About this task
From the entries below, return exactly the lines beginning at the one that contains "(BitVec.ofNat 64 (c.step" and ending at the one that contains "def execPlaceCmdComplete (s", both of them included, and only those lines.

Collected data entries

* * *

-- ==== Sys2Proof/Machine/Place.lean ====
section
/-!
DEFINITION. Placement commands (R323 to R329): STAGE and CANCEL, their checks, and the step of a swap.
-/

namespace Sys2Proof.Machine

/-- The private copy that the Bureau takes of a staged table (R325), where ADDR and SIZE let it (check 0x04 of R326). -/
def Dev.tableCopy (d : Dev) (addr : Nat) : Option Bytes × Dev :=
  if addr % 64 ≠ 0 || !inHbm addr 64 then (none, d)
  else
    let h := d.softRead addr 64
    let n := atLe h.1 8 4
    if n < 64 || n % 64 ≠ 0 || 64 * 2 ^ 20 < n || !inHbm addr n then (none, h.2)
    else
      let r := h.2.softRead (addr + 64) (n - 64)
      (some (h.1 ++ r.1), r.2)

/-- A write of BUR_PLACE_CTRL (R324 to R327, R833). -/
def Dev.wPlaceCtrl (d : Dev) (src : Master) (w : Word) : Dev :=
  let r := Reg.BUR_PLACE_CTRL
  d.guard src r fun d =>
    if !d.bit Reg.BUR_STATUS 0 || d.bit Reg.BUR_PLACE_STATUS 19 then d.logDiscard r
    else
      let d := d.plainWrite r w
      let kind := fieldOf w 56 2
      if kind = 0 then d
      else
        let x := fieldOf w 48 3
        let t := if kind = 1 then d.tableCopy (fieldOf w 0 48) else (none, d)
        let step := (d.reg Reg.BUR_PLACE_SWAP).toNat
        let c : PlaceCmd :=
          { kind := kind, ctx := x, addr := fieldOf w 0 48, step := step, late := decide (step ≤ (d.ctx x).step.toNat), table := t.1 }
        { t.2.setBit Reg.BUR_PLACE_STATUS 19 true with placeCmd := some c }

/-- STAGE (R326). -/
def execStage (src : Master) (w : Word) (s : State) : Host.Outcome State Fault Refusal := s.run (·.wPlaceCtrl src w)
/-- CANCEL (R326). -/
def execCancel (src : Master) (w : Word) (s : State) : Host.Outcome State Fault Refusal := s.run (·.wPlaceCtrl src w)

/-- Check 0x05: the shape of a staged table differs from the active one (R326). -/
def shapeBad (t a : Bytes) : Bool :=
  plRanks t != plRanks a || plSelf t != plSelf a || plLayers t != plLayers a ||
    (upFrom 0 (plRanks a)).any (fun r => plNode t r != plNode a r) ||
    (upFrom 0 (plLayers a)).any fun l => plE t l != plE a l || plGs t l != plGs a l

/-- The first check that a placement command fails, with DETAIL; 0 when it is performed (R326). -/
def Dev.placeCheck (d : Dev) (c : PlaceCmd) : Nat × Nat :=
  let k := d.ctx c.ctx
  let pend := (mapFind d.placePend c.ctx).isSome
  if c.kind = 3 then (1, 0)
  else if k.state = .unloaded || k.state = .frozen || (planFind k.plan 9).isNone then (2, 0)
  else if pend = (c.kind == 1) then (3, 0)
  else if c.kind = 2 then (if c.late then 7 else 0, 0)
  else
    match c.table with
    | none => (4, 0)
    | some t =>
      if crc32c (zeroedAt t 0xC 4) ≠ atLe t 0xC 4 then (4, 0)
      else if shapeBad t (d.placement c.ctx) then (5, 0)
      else
        match leastOf (badTable t (planDevices k.plan) d.node t.length) with
        | some o => (6, o)
        | none => (if c.late then 7 else 0, 0)

/-- A placement command completes (R326 to R328, R841). -/
def Dev.placeDone (d : Dev) : Dev :=
  match d.placeCmd with
  | none => d
  | some c =>
    let r := d.placeCheck c
    let x := c.ctx
    let d :=
      if r.1 ≠ 0 then d
      else
        match c.kind, c.table with
        | 1, some t =>
          ({ d with placePend := mapPut d.placePend x (some (c.step, t)) }.setReg (Reg.DRS_CTX_PLACE_SWAP x)
            (BitVec.ofNat 64 (c.step % 2 ^ 63 + 2 ^ 63))).mrExtend 7 (sha384 t)
        | _, _ => { d with placePend := mapPut d.placePend x none }.setReg (Reg.DRS_CTX_PLACE_SWAP x) 0
    { d.setReg Reg.BUR_PLACE_STATUS (BitVec.ofNat 64 (r.1 % 256 + x % 8 * 2 ^ 16 + r.2 % 2 ^ 32 * 2 ^ 32)) with placeCmd := none }.ctxEvent x

/-- PLACE_CMD_COMPLETE (R326, R802). -/
def execPlaceCmdComplete (s : State) : Host.Outcome State Fault Refusal := s.run Dev.placeDone

/-- A write of BUR_PLACE_SWAP (R324). -/
def Dev.wPlaceSwap (d : Dev) (src : Master) (w : Word) : Dev :=
  let r := Reg.BUR_PLACE_SWAP
  d.guard src r fun d => if d.bit Reg.BUR_PLACE_STATUS 19 then d.logDiscard r else d.plainWrite r w

/-- PLACE_SWAP_WRITE (R324). -/
def execPlaceSwapWrite (src : Master) (w : Word) (s : State) : Host.Outcome State Fault Refusal := s.run (·.wPlaceSwap src w)

end Sys2Proof.Machine
end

* * *

Answer for the task
            (BitVec.ofNat 64 (c.step % 2 ^ 63 + 2 ^ 63))).mrExtend 7 (sha384 t)
        | _, _ => { d with placePend := mapPut d.placePend x none }.setReg (Reg.DRS_CTX_PLACE_SWAP x) 0
    { d.setReg Reg.BUR_PLACE_STATUS (BitVec.ofNat 64 (r.1 % 256 + x % 8 * 2 ^ 16 + r.2 % 2 ^ 32 * 2 ^ 32)) with placeCmd := none }.ctxEvent x

/-- PLACE_CMD_COMPLETE (R326, R802). -/
def execPlaceCmdComplete (s : State) : Host.Outcome State Fault Refusal := s.run Dev.placeDone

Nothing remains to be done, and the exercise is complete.